# TASK:
Return every line from the one with "def awaiting : OutletRecord" through the one with "(outletIn .closing openingPort", inclusive, exactly as it appears below.

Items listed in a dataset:
-- ==== Sys2Proof/Tests/Slice0.lean ====
section
/-! SUPPORT. Tests of one step each, whose expected results are the manual's worked examples and tables, or worked by hand from a
rule; the smoke tests of the well-formedness checks; and for each statement with hypotheses a theorem that shows states and
operands that meet them. -/

namespace Sys2Proof.Tests

open Machine

set_option maxRecDepth 8000

/-! ## Small states -/

/-- The state after a command. -/
def after (c : Instr) (s : State) : State :=
  match exec c s with
  | .next t => t
  | .fault _ => s
  | .refused _ => s

/-- The response in the part: its status and its data. -/
def answer (s : State) : Option (Byte × List Byte) :=
  match s.pk.response with
  | .empty => none
  | .held r => some (r.status, r.data)
  | .sending r => some (r.status, r.data)

/-- Section 3.11's configuration, with B rated 3,000, T of 100, 10 Wh a pulse and a site trip of 30 s (section 2.9). -/
def park : Configuration :=
  { budget := 16000, margin := 400, fallback := 300, population := 8, ramp := 500, rated := 4000, ratingA := 4000, ratingB := 3000,
    tolerance := 100, pulseWeight := 10, tripSeconds := 30 }

/-- The tariff of section 8.10. -/
def tariff41 : Tariff :=
  { id := 41, fee := 500000, bands := [{ start := 0, price := 450 }, { start := 420, price := 590 }], idleGrace := 10
    idlePrice := 400000, idleMax := 60 }

/-- The record of section 7.14's session as it opens, without a cap. -/
def opened : SessionRecord :=
  { id := 207, outlet := .a, auth := [1, 2, 3, 4, 5, 6, 7, 8], bank := .bank0, tariffId := 41, startDay := 812, startSecond := 24000
    endTime := none, endReason := none, lines := [], billedWh := 0, energyCap := 0, costCap := 0, idleMinutes := 0
    billedIdle := 0, idleFee := 0, fee := 500000, flags := SessionFlags.clear }

/-- The record, ended with a reason. -/
def ended (reason : Nat) : SessionRecord := { opened with endReason := some reason }

/-- An OPEN contactor with the plug in. -/
def openPort : StageOutlet := { StageOutlet.absent with plugPresent := true }

/-- A contactor told to close. -/
def closingPort : StageOutlet := { openPort with contactor := .closeWait, driveClosed := true, contactorTimer := true }

/-- A CLOSED contactor. -/
def closedPort : StageOutlet := { openPort with contactor := .closed, driveClosed := true, feedbackClosed := true }

/-- A contactor told to open. -/
def openingPort : StageOutlet := { openPort with contactor := .openWait, contactorTimer := true, feedbackClosed := true }

/-- An outlet in a state, with its contactor and, where it holds a session, the session's record. -/
def outletIn (st : OutletState) (port : StageOutlet) (session : Option SessionRecord) : OutletRecord :=
  { sp := port
    mu := { MeterOutlet.afterReset with windowOpen := session.isSome, silenceTimer := decide (st = .energising) }
    sc := { SessionOutlet.afterReset st with
      session := session, awaitTimer := decide (st = .awaitPlug), idleTimer := decide (st = .idle)
      openCheck := decide (st = .outOfService) && session.isSome } }

def vacant : OutletRecord := outletIn .vacant openPort none
def awaiting : OutletRecord := outletIn .awaitPlug { openPort with plugPresent := false } (some opened)
def connecting : OutletRecord := outletIn .connecting closingPort (some opened)
def reclosing : OutletRecord := outletIn .connecting { openingPort with pendingClose := true } (some opened)
def energising : OutletRecord := outletIn .energising closedPort (some opened)
def suspended : OutletRecord := outletIn .suspended openPort (some opened)
def opening : OutletRecord := outletIn .suspended openingPort (some opened)
def ramping (port : StageOutlet) : OutletRecord :=
  outletIn .closing { port with isConfirmed := false, confirmed := 2000, orderTimer := .running } (some (ended 131))
def waiting : OutletRecord :=
  { outletIn .closing openingPort (some (ended 131)) with
    sc := { (outletIn .closing openingPort (some (ended 131))).sc with step := .openStep } }
def idling : OutletRecord := outletIn .idle openPort (some (ended 131))
def checking : OutletRecord := outletIn .outOfService openingPort (some (ended 138))
def welded : OutletRecord := outletIn .outOfService { openPort with contactor := .welded, feedbackClosed := true } none

/-- Station #3 of section 3.11, SHARING on an IDLE line, with the tariff of section 8.10 in bank 0, outlet A as given and outlet B
VACANT, at 06:40:00 of day 812 (section 7.14). -/
def station (a : OutletRecord) : State :=
  { State.reset with
    cf := { straps := { station := 3, rate := .middle, source := .sample, twoOutlets := true }, config := some park
            day := 812, second := 24000, clockSet := true }
    li := { State.reset.li with condition := .idle, recessive := 11 }
    se := { State.reset.se with state := .sharing, timer := 1, roundPhaseMs := 271 }
    outA := a
    outB := vacant
    nextId := 208
    ts := { bank0 := { tariff := some tariff41, bound := a.sc.session.toList.length }, bank1 := { tariff := none, bound := 0 }
            active := some .bank0 }
    sq := { queue := [], reserved := a.sc.session.toList.length } }

/-! ## Reset, the clock and the configuration -/

/-- Section 11.6: station 5, middle rate, SAMPLE, two outlets; the first round at 285 ms. -/
def pins5 : StrapPins := { station := 5, rate := 1, source := false, outlets := true }

/-- Every input line at rest. -/
def quietLevels : InputLevels :=
  { plugA := false, plugB := false, feedbackA := false, feedbackB := false, emergencyStop := false, pulseA := false, pulseB := false
    siteTrip := false, hold := false }

theorem test_hardReset_phase : (after (.hardReset pins5 quietLevels) State.reset).se.roundPhaseMs = 285 := by decide

/-- R106: an outlet whose feedback reads closed at hard reset is WELDED and OUT_OF_SERVICE. -/
theorem test_hardReset_weld : (after (.hardReset pins5 { quietLevels with feedbackB := true }) State.reset).outB.sc.state = .outOfService ∧
    (after (.hardReset pins5 { quietLevels with feedbackB := true }) State.reset).outB.sp.contactor = .welded := by decide

/-- Section 11.6: the IDENTIFY response of station 5. -/
theorem test_identify : answer (after (.identify []) (after (.hardReset pins5 quietLevels) State.reset)) =
    some (0x00, [0x04, 0x18, 0x01, 0x05, 0x09]) := by decide

/-- R197: from the last second of day 65,535. -/
theorem test_clockTick_wraps :
    let t := after .clockTick { State.reset with cf := { State.reset.cf with day := 65535, second := 86399 } }
    t.cf.day = 0 ∧ t.cf.second = 0 := by decide

/-- Section 11.6: SET_CLOCK day 812, second 25,200. -/
theorem test_setClock : let t := after (.setClock [0x03, 0x2C, 0x00, 0x62, 0x70]) State.reset
    t.cf.day = 812 ∧ t.cf.second = 25200 ∧ t.cf.clockSet = true := by decide

/-- Section 3.11's configuration in the layout of R194. -/
def parkData : List Byte :=
  [0x3E, 0x80, 0x01, 0x90, 0x01, 0x2C, 8, 0x01, 0xF4, 0x0F, 0xA0, 0x0F, 0xA0, 0x0B, 0xB8, 0x00, 0x64, 10, 30]

theorem test_configure : (after (.configure parkData) State.reset).cf.config = some park ∧
    (after (.configure parkData) State.reset).se.state = .joining := by decide

/-- R194: M + F × N = 400 + 300 × 8 = 2,800 is above a B of 2,799. -/
theorem test_configure_budget :
    answer (after (.configure (0x0A :: 0xEF :: parkData.drop 2)) State.reset) = some (0x02, []) := by decide

/-- R200: a session open at the RESTART is settled with the end reason 140. -/
theorem test_restart : let t := after (.restart []) (station energising)
    t.sq.queue.map (fun e => e.record.endReason) = [some 140] ∧ t.se.state = .joining := by decide

/-! ## The park line and the peer view -/

/-- The check value that this CRC's catalogue entry gives for the digits 1 to 9. -/
theorem test_crc : crc16 [0x31, 0x32, 0x33, 0x34, 0x35, 0x36, 0x37, 0x38, 0x39] = 0x29B1#16 := by decide

/-- Section 1.9: the headers of #6's CURTAIL and ANNOUNCE are 0x26 and 0x46, #4's ANNOUNCE is 15 bytes from 0x44 on. -/
theorem test_parkFrame : (parkFrame .announce 4 (List.replicate 11 0)).take 2 = [0x44, 0x0B] ∧
    (parkFrame .announce 4 (List.replicate 11 0)).length = 15 ∧ (parkFrame .curtail 6 [50]).head? = some 0x26 ∧
    (parkFrame .announce 6 []).head? = some 0x46 := by decide

/-- R10: HALT goes before ANNOUNCE. -/
theorem test_transmitStart :
    let s := { station vacant with li := { (station vacant).li with haltSlot := some [1], announceSlot := some [2] } }
    (after .transmitStart s).li.activity = .sending .halt [1] false := by decide

/-- Station #3, assembling a frame. -/
def listening (a : OutletRecord) : State :=
  { station a with li := { (station a).li with condition := .busy, activity := .receiving } }

/-- Station #3, sending an ANNOUNCE that its slot still holds. -/
def talking : State :=
  { station vacant with
    li := { (station vacant).li with condition := .busy, activity := .sending .announce [2] false, announceSlot := some [2] } }

/-- R12: an acknowledged frame empties its slot. -/
theorem test_transmitComplete : (after (.transmitComplete true) talking).li.announceSlot = none ∧
    (after (.transmitComplete false) talking).li.announceSlot = some [2] := by decide

/-- The header 0x46 of #6's ANNOUNCE (section 1.9) in ten cells: lead, 0 1 0 0 0 1 1 0 with 0 dominant, tail (R2). -/
theorem test_byteCells : byteCells 0x46 = [.dominant, .dominant, .recessive, .dominant, .dominant, .dominant, .recessive, .recessive,
    .dominant, .recessive] := by decide

/-- Section 1.9, the first of the two stations #4: its ANNOUNCE with demand 3,000 (0x0BB8) is on the line. -/
def calling : State :=
  { station vacant with
    li := { (station vacant).li with
      condition := .busy, activity := .sending .announce [0x44, 11, 0, 1, 0x0B, 0xB8, 0, 0, 0, 0, 0, 0, 0, 0, 0] false } }

/-- R11: #4 loses its header 0x44 to a CURTAIL in the second data cell; lead, first data cell and that cell are a dominant run of 3. -/
theorem test_arbitrationLost : (after (.arbitrationLost 1) calling).li.activity = .receiving ∧
    (after (.arbitrationLost 1) calling).li.dominant = 3 ∧ after (.arbitrationLost 0) calling = calling := by decide

/-- R17 and R18; a fault in the lead cell of the second byte follows the tail of 0x44 and its last bits 0. -/
theorem test_txFault : let t := after (.txFault 10) calling
    t.li.lastFault = .txFault ∧ t.isPending .line = true ∧ t.li.recessive = 2 ∧ after (.txFault 9) calling = calling := by decide

/-- R75: a clash found by hearing in the middle of a session ends it with 139. -/
theorem test_numberClash : let t := after (.numberClash none) (station energising)
    t.se.state = .barred ∧ t.outA.sc.session.bind SessionRecord.endReason = some 139 := by decide

/-- Section 1.9: the first station #4 finds the clash in the fifth data cell of 0x0B (cell 45); the lead, four bits 0 and that cell
are dominant. In the lead cell of that byte, in its tail and in the header it finds none (R11, R14). -/
theorem test_numberClash_cell : (after (.numberClash (some 45)) calling).se.state = .barred ∧
    (after (.numberClash (some 45)) calling).li.dominant = 6 ∧
    ∀ n ∈ [40, 49, 2], after (.numberClash (some n)) calling = calling := by decide

/-- R14: the run is 10 cells after an all-zero byte and 1 after a last bit 1. -/
theorem test_framingError : (after (.framingError 0) (listening vacant)).li.activity = .quiet ∧
    (after (.framingError 0) (listening vacant)).li.dominant = 10 ∧ (after (.framingError 1) calling).li.dominant = 1 := by decide

/-- R14 and R15: the run of 10 goes on, and its sixteenth cell makes the line STUCK and raises LINE. -/
theorem test_framingError_stuck :
    let t := (List.replicate 6 (Instr.peerLeadCell false)).foldl (fun s c => after c s) (after (.framingError 0) (listening vacant))
    t.li.condition = .stuck ∧ t.li.dominant = 16 ∧ t.isPending .line = true := by decide

/-- R15: LINE is raised at the entry to STUCK. -/
theorem test_lineStuck : (after .lineStuck talking).li.condition = .stuck ∧ (after .lineStuck talking).isPending .line = true := by decide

# ANSWER TO THE EXERCISE:
def awaiting : OutletRecord := outletIn .awaitPlug { openPort with plugPresent := false } (some opened)
def connecting : OutletRecord := outletIn .connecting closingPort (some opened)
def reclosing : OutletRecord := outletIn .connecting { openingPort with pendingClose := true } (some opened)
def energising : OutletRecord := outletIn .energising closedPort (some opened)
def suspended : OutletRecord := outletIn .suspended openPort (some opened)
def opening : OutletRecord := outletIn .suspended openingPort (some opened)
def ramping (port : StageOutlet) : OutletRecord :=
  outletIn .closing { port with isConfirmed := false, confirmed := 2000, orderTimer := .running } (some (ended 131))
def waiting : OutletRecord :=
  { outletIn .closing openingPort (some (ended 131)) with
    sc := { (outletIn .closing openingPort (some (ended 131))).sc with step := .openStep } }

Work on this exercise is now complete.